This has been more useful than comments in the code, and more honest. Code comments describe what code does. Memory files describe why decisions were made, what constraints were operating, what alternatives were considered. That's the context that's hardest to reconstruct and most valuable when you need it.

The agent also reads these files as part of its startup context, which means when I ask DenchClaw a question about a past decision, it has the actual notes in context, not just the codebase. "Why did we use EAV instead of a fixed schema?" — the agent can answer this because the decision is documented in the memory files, not just implied by the code.

What Didn't Work#

I want to be honest about the failures, because the success stories can make this sound easier than it is.
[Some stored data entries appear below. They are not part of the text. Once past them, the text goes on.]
/-! ### `State.setStrand` -/

@[simp] theorem State.setStrand_pending {n : Nat} {x : Strand} : (s.setStrand n x).pending = s.pending := rfl
@[simp] theorem State.setStrand_gts {n : Nat} {x : Strand} : (s.setStrand n x).gts = s.gts := rfl
@[simp] theorem State.setStrand_cal {n : Nat} {x : Strand} : (s.setStrand n x).cal = s.cal := rfl
@[simp] theorem State.setStrand_pins {n : Nat} {x : Strand} : (s.setStrand n x).pins = s.pins := rfl
@[simp] theorem State.setStrand_regs {n : Nat} {x : Strand} : (s.setStrand n x).regs = s.regs := rfl
@[simp] theorem State.setStrand_wosDone {n : Nat} {x : Strand} : (s.setStrand n x).wosDone = s.wosDone := rfl
@[simp] theorem State.setStrand_lockWins {n : Nat} {x : Strand} : (s.setStrand n x).lockWins = s.lockWins := rfl
@[simp] theorem State.setStrand_accWin {n : Nat} {x : Strand} : (s.setStrand n x).accWin = s.accWin := rfl
@[simp] theorem State.setStrand_remotes {n : Nat} {x : Strand} : (s.setStrand n x).remotes = s.remotes := rfl
@[simp] theorem State.setStrand_mem {n : Nat} {x : Strand} : (s.setStrand n x).mem = s.mem := rfl
@[simp] theorem State.setStrand_eng {n : Nat} {x : Strand} : (s.setStrand n x).eng = s.eng := rfl
@[simp] theorem State.setStrand_locket {n : Nat} {x : Strand} : (s.setStrand n x).locket = s.locket := rfl
@[simp] theorem State.setStrand_power {n : Nat} {x : Strand} : (s.setStrand n x).power = s.power := rfl
@[simp] theorem State.setStrand_boot {n : Nat} {x : Strand} : (s.setStrand n x).boot = s.boot := rfl
@[simp] theorem State.setStrand_hq {n : Nat} {x : Strand} : (s.setStrand n x).hq = s.hq := rfl
@[simp] theorem State.setStrand_pair {n : Nat} {x : Strand} : (s.setStrand n x).pair = s.pair := rfl
@[simp] theorem State.setStrand_clasp {n : Nat} {x : Strand} : (s.setStrand n x).clasp = s.clasp := rfl
@[simp] theorem State.setStrand_cipher {n : Nat} {x : Strand} : (s.setStrand n x).cipher = s.cipher := rfl
@[simp] theorem State.setStrand_hall {n : Nat} {x : Strand} : (s.setStrand n x).hall = s.hall := rfl
@[simp] theorem State.setStrand_pleat {n : Nat} {x : Strand} : (s.setStrand n x).pleat = s.pleat := rfl
@[simp] theorem State.setStrand_stitch {n : Nat} {x : Strand} : (s.setStrand n x).stitch = s.stitch := rfl
@[simp] theorem State.setStrand_urt {n : Nat} {x : Strand} : (s.setStrand n x).urt = s.urt := rfl
@[simp] theorem State.setStrand_dedup {n : Nat} {x : Strand} : (s.setStrand n x).dedup = s.dedup := rfl
@[simp] theorem State.setStrand_map {n : Nat} {x : Strand} : (s.setStrand n x).map = s.map := rfl
@[simp] theorem State.setStrand_pat {n : Nat} {x : Strand} : (s.setStrand n x).pat = s.pat := rfl
@[simp] theorem State.setStrand_quilt {n : Nat} {x : Strand} : (s.setStrand n x).quilt = s.quilt := rfl
@[simp] theorem State.setStrand_repl {n : Nat} {x : Strand} : (s.setStrand n x).repl = s.repl := rfl
@[simp] theorem State.setStrand_out {n : Nat} {x : Strand} : (s.setStrand n x).out = s.out := rfl
@[simp] theorem State.setStrand_fresh {n : Nat} {x : Strand} : (s.setStrand n x).fresh = s.fresh := rfl
@[simp] theorem State.setStrand_rd {n : Nat} {x : Strand} {p' off' i' : Nat} : (s.setStrand n x).rd p' off' i' = s.rd p' off' i' := rfl
@[simp] theorem State.setStrand_dom {n : Nat} {x : Strand} {d' : Nat} : (s.setStrand n x).dom d' = s.dom d' := rfl

/-! ### `State.setSpage` -/

@[simp] theorem State.setSpage_pending {p : Nat} {x : SpoolPage} : (s.setSpage p x).pending = s.pending := rfl
@[simp] theorem State.setSpage_gts {p : Nat} {x : SpoolPage} : (s.setSpage p x).gts = s.gts := rfl
@[simp] theorem State.setSpage_cal {p : Nat} {x : SpoolPage} : (s.setSpage p x).cal = s.cal := rfl
@[simp] theorem State.setSpage_pins {p : Nat} {x : SpoolPage} : (s.setSpage p x).pins = s.pins := rfl
@[simp] theorem State.setSpage_regs {p : Nat} {x : SpoolPage} : (s.setSpage p x).regs = s.regs := rfl
@[simp] theorem State.setSpage_wosDone {p : Nat} {x : SpoolPage} : (s.setSpage p x).wosDone = s.wosDone := rfl
@[simp] theorem State.setSpage_lockWins {p : Nat} {x : SpoolPage} : (s.setSpage p x).lockWins = s.lockWins := rfl
@[simp] theorem State.setSpage_accWin {p : Nat} {x : SpoolPage} : (s.setSpage p x).accWin = s.accWin := rfl
@[simp] theorem State.setSpage_remotes {p : Nat} {x : SpoolPage} : (s.setSpage p x).remotes = s.remotes := rfl
@[simp] theorem State.setSpage_eng {p : Nat} {x : SpoolPage} : (s.setSpage p x).eng = s.eng := rfl
@[simp] theorem State.setSpage_locket {p : Nat} {x : SpoolPage} : (s.setSpage p x).locket = s.locket := rfl
@[simp] theorem State.setSpage_power {p : Nat} {x : SpoolPage} : (s.setSpage p x).power = s.power := rfl
@[simp] theorem State.setSpage_boot {p : Nat} {x : SpoolPage} : (s.setSpage p x).boot = s.boot := rfl
@[simp] theorem State.setSpage_bd {p : Nat} {x : SpoolPage} : (s.setSpage p x).bd = s.bd := rfl
@[simp] theorem State.setSpage_hq {p : Nat} {x : SpoolPage} : (s.setSpage p x).hq = s.hq := rfl
@[simp] theorem State.setSpage_pair {p : Nat} {x : SpoolPage} : (s.setSpage p x).pair = s.pair := rfl
@[simp] theorem State.setSpage_clasp {p : Nat} {x : SpoolPage} : (s.setSpage p x).clasp = s.clasp := rfl
@[simp] theorem State.setSpage_cipher {p : Nat} {x : SpoolPage} : (s.setSpage p x).cipher = s.cipher := rfl
@[simp] theorem State.setSpage_hall {p : Nat} {x : SpoolPage} : (s.setSpage p x).hall = s.hall := rfl
@[simp] theorem State.setSpage_pleat {p : Nat} {x : SpoolPage} : (s.setSpage p x).pleat = s.pleat := rfl
@[simp] theorem State.setSpage_stitch {p : Nat} {x : SpoolPage} : (s.setSpage p x).stitch = s.stitch := rfl
@[simp] theorem State.setSpage_urt {p : Nat} {x : SpoolPage} : (s.setSpage p x).urt = s.urt := rfl
@[simp] theorem State.setSpage_dedup {p : Nat} {x : SpoolPage} : (s.setSpage p x).dedup = s.dedup := rfl
@[simp] theorem State.setSpage_map {p : Nat} {x : SpoolPage} : (s.setSpage p x).map = s.map := rfl
@[simp] theorem State.setSpage_pat {p : Nat} {x : SpoolPage} : (s.setSpage p x).pat = s.pat := rfl
@[simp] theorem State.setSpage_quilt {p : Nat} {x : SpoolPage} : (s.setSpage p x).quilt = s.quilt := rfl
@[simp] theorem State.setSpage_repl {p : Nat} {x : SpoolPage} : (s.setSpage p x).repl = s.repl := rfl
@[simp] theorem State.setSpage_out {p : Nat} {x : SpoolPage} : (s.setSpage p x).out = s.out := rfl
@[simp] theorem State.setSpage_fresh {p : Nat} {x : SpoolPage} : (s.setSpage p x).fresh = s.fresh := rfl
@[simp] theorem State.setSpage_rd {p : Nat} {x : SpoolPage} {p' off' i' : Nat} : (s.setSpage p x).rd p' off' i' = s.rd p' off' i' := rfl
@[simp] theorem State.setSpage_dom {p : Nat} {x : SpoolPage} {d' : Nat} : (s.setSpage p x).dom d' = s.dom d' := rfl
The biggest failure was sprint planning. We tried to use DenchClaw's kanban view as our sprint board, with gstack sprints mapped to two-week cycles. In theory this should have worked perfectly. In practice, we found that the sprint planning process requires a kind of structured discussion — prioritization debates, estimation arguments, scope negotiation — that doesn't naturally happen in the format of CRM entries.

We ended up keeping sprint planning in a separate tool (we used a simple markdown file, honestly) and only syncing outcomes back to DenchClaw. This was a valuable lesson: DenchClaw is great for managing outcomes — tracking what happened, what's in progress, what's done — but the process of deciding what to work on benefits from a more freeform workspace.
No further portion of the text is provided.